The social factors driving the cessation of technology include the melting of social demand and the effective rejection of technological practices. Just as the spread of innovation depends on the social and cultural context, social changes can prevent the transfer of knowledge between generations of technological knowledge and the preservation of technological culture. This is especially true of technologies that are closely linked to certain social and political institutions. Technology produced by attached professionals, controlled or supported by such organizations, may be lost when these institutions collapse or are rejected when the existing social order is destroyed. Indeed, among the archeological examples of technological losses, there is often a strong connection to that social and political turmoil.

It is important to emphasize that resource constraints, human characteristics, and changing social needs are not independent of each other. Indeed, they can grow closer to one another. Lack of social demand can reduce the number of employees, exacerbate human problems through the transfer of technology, and create supply problems. Likewise, the ongoing deterioration of exchange networks could change the nature of social demand, as other materials and technologies grow in popularity, delaying renewal even if it is replaced by supply channels. Human changes, such as the shift in the ranks of the upper castes, can put new social pressure on the use or restriction of certain technologies, especially if those technologies are strongly integrated with the higher forms of authority building.

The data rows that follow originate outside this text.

@[simp] theorem State.setHold_pending (t id : Nat) (f : Hold → Hold) : (s.setHold t id f).pending = s.pending := rfl
@[simp] theorem State.setHold_tick (t id : Nat) (f : Hold → Hold) : (s.setHold t id f).tick = s.tick := rfl
@[simp] theorem State.setHold_freeCtr (t id : Nat) (f : Hold → Hold) : (s.setHold t id f).freeCtr = s.freeCtr := rfl
@[simp] theorem State.setHold_resp (t id : Nat) (f : Hold → Hold) : (s.setHold t id f).resp = s.resp := rfl
@[simp] theorem State.setHold_out (t id : Nat) (f : Hold → Hold) : (s.setHold t id f).out = s.out := rfl
@[simp] theorem State.setHold_regs (t id : Nat) (f : Hold → Hold) : (s.setHold t id f).regs = s.regs := rfl
@[simp] theorem State.setHold_srst (t id : Nat) (f : Hold → Hold) : (s.setHold t id f).srst = s.srst := rfl
@[simp] theorem State.setHold_leaks (t id : Nat) (f : Hold → Hold) : (s.setHold t id f).leaks = s.leaks := rfl
@[simp] theorem State.setHold_mem (t id : Nat) (f : Hold → Hold) : (s.setHold t id f).mem = s.mem := rfl
@[simp] theorem State.setHold_gran (t id : Nat) (f : Hold → Hold) : (s.setHold t id f).gran = s.gran := rfl
@[simp] theorem State.setHold_fillWords (t id : Nat) (f : Hold → Hold) : (s.setHold t id f).fillWords = s.fillWords := rfl
@[simp] theorem State.setHold_fenLines (t id : Nat) (f : Hold → Hold) : (s.setHold t id f).fenLines = s.fenLines := rfl
@[simp] theorem State.setHold_sram (t id : Nat) (f : Hold → Hold) : (s.setHold t id f).sram = s.sram := rfl
@[simp] theorem State.setHold_hbms (t id : Nat) (f : Hold → Hold) : (s.setHold t id f).hbms = s.hbms := rfl
@[simp] theorem State.setHold_fens (t id : Nat) (f : Hold → Hold) : (s.setHold t id f).fens = s.fens := rfl
@[simp] theorem State.setHold_tiles (t id : Nat) (f : Hold → Hold) : (s.setHold t id f).tiles = s.tiles := rfl
@[simp] theorem State.setHold_dies (t id : Nat) (f : Hold → Hold) : (s.setHold t id f).dies = s.dies := rfl
@[simp] theorem State.setHold_assigns (t id : Nat) (f : Hold → Hold) : (s.setHold t id f).assigns = s.assigns := rfl
@[simp] theorem State.setHold_still (t id : Nat) (f : Hold → Hold) : (s.setHold t id f).still = s.still := rfl
@[simp] theorem State.setHold_power (t id : Nat) (f : Hold → Hold) : (s.setHold t id f).power = s.power := rfl
@[simp] theorem State.setHold_fuses (t id : Nat) (f : Hold → Hold) : (s.setHold t id f).fuses = s.fuses := rfl
@[simp] theorem State.setHold_banks (t id : Nat) (f : Hold → Hold) : (s.setHold t id f).banks = s.banks := rfl
@[simp] theorem State.setHold_trust (t id : Nat) (f : Hold → Hold) : (s.setHold t id f).trust = s.trust := rfl
@[simp] theorem State.setHold_cutOff (t id : Nat) (f : Hold → Hold) : (s.setHold t id f).cutOff = s.cutOff := rfl
@[simp] theorem State.setHold_tables (t id : Nat) (f : Hold → Hold) : (s.setHold t id f).tables = s.tables := rfl
@[simp] theorem State.setHold_sets (t id : Nat) (f : Hold → Hold) : (s.setHold t id f).sets = s.sets := rfl
@[simp] theorem State.setHold_reeds (t id : Nat) (f : Hold → Hold) : (s.setHold t id f).reeds = s.reeds := rfl
@[simp] theorem State.setHold_fab (t id : Nat) (f : Hold → Hold) : (s.setHold t id f).fab = s.fab := rfl
@[simp] theorem State.setHold_host (t id : Nat) (f : Hold → Hold) : (s.setHold t id f).host = s.host := rfl
@[simp] theorem State.setHold_ext (t id : Nat) (f : Hold → Hold) : (s.setHold t id f).ext = s.ext := rfl

@[simp] theorem State.setMover_pending (t : Nat) (f : Mover → Mover) : (s.setMover t f).pending = s.pending := rfl
@[simp] theorem State.setMover_tick (t : Nat) (f : Mover → Mover) : (s.setMover t f).tick = s.tick := rfl
@[simp] theorem State.setMover_freeCtr (t : Nat) (f : Mover → Mover) : (s.setMover t f).freeCtr = s.freeCtr := rfl
@[simp] theorem State.setMover_resp (t : Nat) (f : Mover → Mover) : (s.setMover t f).resp = s.resp := rfl
@[simp] theorem State.setMover_out (t : Nat) (f : Mover → Mover) : (s.setMover t f).out = s.out := rfl
@[simp] theorem State.setMover_regs (t : Nat) (f : Mover → Mover) : (s.setMover t f).regs = s.regs := rfl
@[simp] theorem State.setMover_srst (t : Nat) (f : Mover → Mover) : (s.setMover t f).srst = s.srst := rfl
@[simp] theorem State.setMover_leaks (t : Nat) (f : Mover → Mover) : (s.setMover t f).leaks = s.leaks := rfl
@[simp] theorem State.setMover_mem (t : Nat) (f : Mover → Mover) : (s.setMover t f).mem = s.mem := rfl
@[simp] theorem State.setMover_gran (t : Nat) (f : Mover → Mover) : (s.setMover t f).gran = s.gran := rfl
@[simp] theorem State.setMover_fillWords (t : Nat) (f : Mover → Mover) : (s.setMover t f).fillWords = s.fillWords := rfl
@[simp] theorem State.setMover_fenLines (t : Nat) (f : Mover → Mover) : (s.setMover t f).fenLines = s.fenLines := rfl
@[simp] theorem State.setMover_sram (t : Nat) (f : Mover → Mover) : (s.setMover t f).sram = s.sram := rfl
@[simp] theorem State.setMover_hbms (t : Nat) (f : Mover → Mover) : (s.setMover t f).hbms = s.hbms := rfl
@[simp] theorem State.setMover_fens (t : Nat) (f : Mover → Mover) : (s.setMover t f).fens = s.fens := rfl
@[simp] theorem State.setMover_tiles (t : Nat) (f : Mover → Mover) : (s.setMover t f).tiles = s.tiles := rfl
@[simp] theorem State.setMover_dies (t : Nat) (f : Mover → Mover) : (s.setMover t f).dies = s.dies := rfl
@[simp] theorem State.setMover_assigns (t : Nat) (f : Mover → Mover) : (s.setMover t f).assigns = s.assigns := rfl
@[simp] theorem State.setMover_still (t : Nat) (f : Mover → Mover) : (s.setMover t f).still = s.still := rfl
@[simp] theorem State.setMover_power (t : Nat) (f : Mover → Mover) : (s.setMover t f).power = s.power := rfl
@[simp] theorem State.setMover_fuses (t : Nat) (f : Mover → Mover) : (s.setMover t f).fuses = s.fuses := rfl
@[simp] theorem State.setMover_banks (t : Nat) (f : Mover → Mover) : (s.setMover t f).banks = s.banks := rfl
@[simp] theorem State.setMover_trust (t : Nat) (f : Mover → Mover) : (s.setMover t f).trust = s.trust := rfl
@[simp] theorem State.setMover_cutOff (t : Nat) (f : Mover → Mover) : (s.setMover t f).cutOff = s.cutOff := rfl
@[simp] theorem State.setMover_tables (t : Nat) (f : Mover → Mover) : (s.setMover t f).tables = s.tables := rfl
@[simp] theorem State.setMover_sets (t : Nat) (f : Mover → Mover) : (s.setMover t f).sets = s.sets := rfl
@[simp] theorem State.setMover_reeds (t : Nat) (f : Mover → Mover) : (s.setMover t f).reeds = s.reeds := rfl
@[simp] theorem State.setMover_fab (t : Nat) (f : Mover → Mover) : (s.setMover t f).fab = s.fab := rfl
@[simp] theorem State.setMover_host (t : Nat) (f : Mover → Mover) : (s.setMover t f).host = s.host := rfl
@[simp] theorem State.setMover_ext (t : Nat) (f : Mover → Mover) : (s.setMover t f).ext = s.ext := rfl

@[simp] theorem State.setRingIn_pending (r : RingRef) (f : RingIn → RingIn) : (s.setRingIn r f).pending = s.pending := by cases r <;> rfl
@[simp] theorem State.setRingIn_tick (r : RingRef) (f : RingIn → RingIn) : (s.setRingIn r f).tick = s.tick := by cases r <;> rfl
@[simp] theorem State.setRingIn_freeCtr (r : RingRef) (f : RingIn → RingIn) : (s.setRingIn r f).freeCtr = s.freeCtr := by cases r <;> rfl
@[simp] theorem State.setRingIn_resp (r : RingRef) (f : RingIn → RingIn) : (s.setRingIn r f).resp = s.resp := by cases r <;> rfl
@[simp] theorem State.setRingIn_out (r : RingRef) (f : RingIn → RingIn) : (s.setRingIn r f).out = s.out := by cases r <;> rfl
@[simp] theorem State.setRingIn_regs (r : RingRef) (f : RingIn → RingIn) : (s.setRingIn r f).regs = s.regs := by cases r <;> rfl
@[simp] theorem State.setRingIn_srst (r : RingRef) (f : RingIn → RingIn) : (s.setRingIn r f).srst = s.srst := by cases r <;> rfl
@[simp] theorem State.setRingIn_leaks (r : RingRef) (f : RingIn → RingIn) : (s.setRingIn r f).leaks = s.leaks := by cases r <;> rfl
@[simp] theorem State.setRingIn_mem (r : RingRef) (f : RingIn → RingIn) : (s.setRingIn r f).mem = s.mem := by cases r <;> rfl
@[simp] theorem State.setRingIn_gran (r : RingRef) (f : RingIn → RingIn) : (s.setRingIn r f).gran = s.gran := by cases r <;> rfl
@[simp] theorem State.setRingIn_fillWords (r : RingRef) (f : RingIn → RingIn) : (s.setRingIn r f).fillWords = s.fillWords := by cases r <;> rfl
@[simp] theorem State.setRingIn_fenLines (r : RingRef) (f : RingIn → RingIn) : (s.setRingIn r f).fenLines = s.fenLines := by cases r <;> rfl
@[simp] theorem State.setRingIn_sram (r : RingRef) (f : RingIn → RingIn) : (s.setRingIn r f).sram = s.sram := by cases r <;> rfl
@[simp] theorem State.setRingIn_hbms (r : RingRef) (f : RingIn → RingIn) : (s.setRingIn r f).hbms = s.hbms := by cases r <;> rfl
@[simp] theorem State.setRingIn_fens (r : RingRef) (f : RingIn → RingIn) : (s.setRingIn r f).fens = s.fens := by cases r <;> rfl
@[simp] theorem State.setRingIn_tiles (r : RingRef) (f : RingIn → RingIn) : (s.setRingIn r f).tiles = s.tiles := by cases r <;> rfl
@[simp] theorem State.setRingIn_dies (r : RingRef) (f : RingIn → RingIn) : (s.setRingIn r f).dies = s.dies := by cases r <;> rfl
@[simp] theorem State.setRingIn_assigns (r : RingRef) (f : RingIn → RingIn) : (s.setRingIn r f).assigns = s.assigns := by cases r <;> rfl
@[simp] theorem State.setRingIn_still (r : RingRef) (f : RingIn → RingIn) : (s.setRingIn r f).still = s.still := by cases r <;> rfl
@[simp] theorem State.setRingIn_power (r : RingRef) (f : RingIn → RingIn) : (s.setRingIn r f).power = s.power := by cases r <;> rfl
@[simp] theorem State.setRingIn_fuses (r : RingRef) (f : RingIn → RingIn) : (s.setRingIn r f).fuses = s.fuses := by cases r <;> rfl
@[simp] theorem State.setRingIn_banks (r : RingRef) (f : RingIn → RingIn) : (s.setRingIn r f).banks = s.banks := by cases r <;> rfl
@[simp] theorem State.setRingIn_trust (r : RingRef) (f : RingIn → RingIn) : (s.setRingIn r f).trust = s.trust := by cases r <;> rfl
@[simp] theorem State.setRingIn_cutOff (r : RingRef) (f : RingIn → RingIn) : (s.setRingIn r f).cutOff = s.cutOff := by cases r <;> rfl
@[simp] theorem State.setRingIn_tables (r : RingRef) (f : RingIn → RingIn) : (s.setRingIn r f).tables = s.tables := by cases r <;> rfl
@[simp] theorem State.setRingIn_sets (r : RingRef) (f : RingIn → RingIn) : (s.setRingIn r f).sets = s.sets := by cases r <;> rfl
@[simp] theorem State.setRingIn_reeds (r : RingRef) (f : RingIn → RingIn) : (s.setRingIn r f).reeds = s.reeds := by cases r <;> rfl
@[simp] theorem State.setRingIn_fab (r : RingRef) (f : RingIn → RingIn) : (s.setRingIn r f).fab = s.fab := by cases r <;> rfl
@[simp] theorem State.setRingIn_host (r : RingRef) (f : RingIn → RingIn) : (s.setRingIn r f).host = s.host := by cases r <;> rfl
@[simp] theorem State.setRingIn_ext (r : RingRef) (f : RingIn → RingIn) : (s.setRingIn r f).ext = s.ext := by cases r <;> rfl

@[simp] theorem State.setRingOut_pending (r : CompRef) (f : RingOut → RingOut) : (s.setRingOut r f).pending = s.pending := by cases r <;> rfl
@[simp] theorem State.setRingOut_tick (r : CompRef) (f : RingOut → RingOut) : (s.setRingOut r f).tick = s.tick := by cases r <;> rfl
@[simp] theorem State.setRingOut_freeCtr (r : CompRef) (f : RingOut → RingOut) : (s.setRingOut r f).freeCtr = s.freeCtr := by cases r <;> rfl
@[simp] theorem State.setRingOut_resp (r : CompRef) (f : RingOut → RingOut) : (s.setRingOut r f).resp = s.resp := by cases r <;> rfl
@[simp] theorem State.setRingOut_out (r : CompRef) (f : RingOut → RingOut) : (s.setRingOut r f).out = s.out := by cases r <;> rfl
@[simp] theorem State.setRingOut_regs (r : CompRef) (f : RingOut → RingOut) : (s.setRingOut r f).regs = s.regs := by cases r <;> rfl
@[simp] theorem State.setRingOut_srst (r : CompRef) (f : RingOut → RingOut) : (s.setRingOut r f).srst = s.srst := by cases r <;> rfl
@[simp] theorem State.setRingOut_leaks (r : CompRef) (f : RingOut → RingOut) : (s.setRingOut r f).leaks = s.leaks := by cases r <;> rfl
@[simp] theorem State.setRingOut_mem (r : CompRef) (f : RingOut → RingOut) : (s.setRingOut r f).mem = s.mem := by cases r <;> rfl
@[simp] theorem State.setRingOut_gran (r : CompRef) (f : RingOut → RingOut) : (s.setRingOut r f).gran = s.gran := by cases r <;> rfl
@[simp] theorem State.setRingOut_fillWords (r : CompRef) (f : RingOut → RingOut) : (s.setRingOut r f).fillWords = s.fillWords := by cases r <;> rfl
@[simp] theorem State.setRingOut_fenLines (r : CompRef) (f : RingOut → RingOut) : (s.setRingOut r f).fenLines = s.fenLines := by cases r <;> rfl
@[simp] theorem State.setRingOut_sram (r : CompRef) (f : RingOut → RingOut) : (s.setRingOut r f).sram = s.sram := by cases r <;> rfl
@[simp] theorem State.setRingOut_hbms (r : CompRef) (f : RingOut → RingOut) : (s.setRingOut r f).hbms = s.hbms := by cases r <;> rfl
@[simp] theorem State.setRingOut_fens (r : CompRef) (f : RingOut → RingOut) : (s.setRingOut r f).fens = s.fens := by cases r <;> rfl
@[simp] theorem State.setRingOut_tiles (r : CompRef) (f : RingOut → RingOut) : (s.setRingOut r f).tiles = s.tiles := by cases r <;> rfl
@[simp] theorem State.setRingOut_dies (r : CompRef) (f : RingOut → RingOut) : (s.setRingOut r f).dies = s.dies := by cases r <;> rfl
@[simp] theorem State.setRingOut_assigns (r : CompRef) (f : RingOut → RingOut) : (s.setRingOut r f).assigns = s.assigns := by cases r <;> rfl
@[simp] theorem State.setRingOut_still (r : CompRef) (f : RingOut → RingOut) : (s.setRingOut r f).still = s.still := by cases r <;> rfl
@[simp] theorem State.setRingOut_power (r : CompRef) (f : RingOut → RingOut) : (s.setRingOut r f).power = s.power := by cases r <;> rfl
@[simp] theorem State.setRingOut_fuses (r : CompRef) (f : RingOut → RingOut) : (s.setRingOut r f).fuses = s.fuses := by cases r <;> rfl
@[simp] theorem State.setRingOut_banks (r : CompRef) (f : RingOut → RingOut) : (s.setRingOut r f).banks = s.banks := by cases r <;> rfl
@[simp] theorem State.setRingOut_trust (r : CompRef) (f : RingOut → RingOut) : (s.setRingOut r f).trust = s.trust := by cases r <;> rfl
@[simp] theorem State.setRingOut_cutOff (r : CompRef) (f : RingOut → RingOut) : (s.setRingOut r f).cutOff = s.cutOff := by cases r <;> rfl
@[simp] theorem State.setRingOut_tables (r : CompRef) (f : RingOut → RingOut) : (s.setRingOut r f).tables = s.tables := by cases r <;> rfl
@[simp] theorem State.setRingOut_sets (r : CompRef) (f : RingOut → RingOut) : (s.setRingOut r f).sets = s.sets := by cases r <;> rfl
@[simp] theorem State.setRingOut_reeds (r : CompRef) (f : RingOut → RingOut) : (s.setRingOut r f).reeds = s.reeds := by cases r <;> rfl
@[simp] theorem State.setRingOut_fab (r : CompRef) (f : RingOut → RingOut) : (s.setRingOut r f).fab = s.fab := by cases r <;> rfl
@[simp] theorem State.setRingOut_host (r : CompRef) (f : RingOut → RingOut) : (s.setRingOut r f).host = s.host := by cases r <;> rfl
@[simp] theorem State.setRingOut_ext (r : CompRef) (f : RingOut → RingOut) : (s.setRingOut r f).ext = s.ext := by cases r <;> rfl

These various factors affect the archeological record in a practical way through extensive data analysis of spatial and chronological order, resulting in the testing of various types of technological suspensions. In the case of the Caucasus, if supplies were the most important factor in the loss of technology, one would expect to find that the availability of gold deposits differs significantly between regions that have made and have not experienced a decline in gold performance, and that gold consumption declines significantly in remote areas. Demographic changes can be seen in the number of habitats, or evidence (genetic and / or archaeological) of large influx of new groups of people. Indirect loss proxies driven by human pressure include a corresponding decline in metallurgical scales and technologies among other industries, or evidence of population decline, such as a decrease in the number of settlements.

Results

The combined database contains 4555 gold objects from 89 sites, between 4000 and 500 BC (Supplementary Datasets S1 and S2; Supplementary Table S1). Items range from simple paper beads to complex compositions including multi-filigree technology, granulation, repoussé, lost-wax casting, and carnelian inserts, glass and more. Most of the stolen items have some detail details, especially in cemeteries.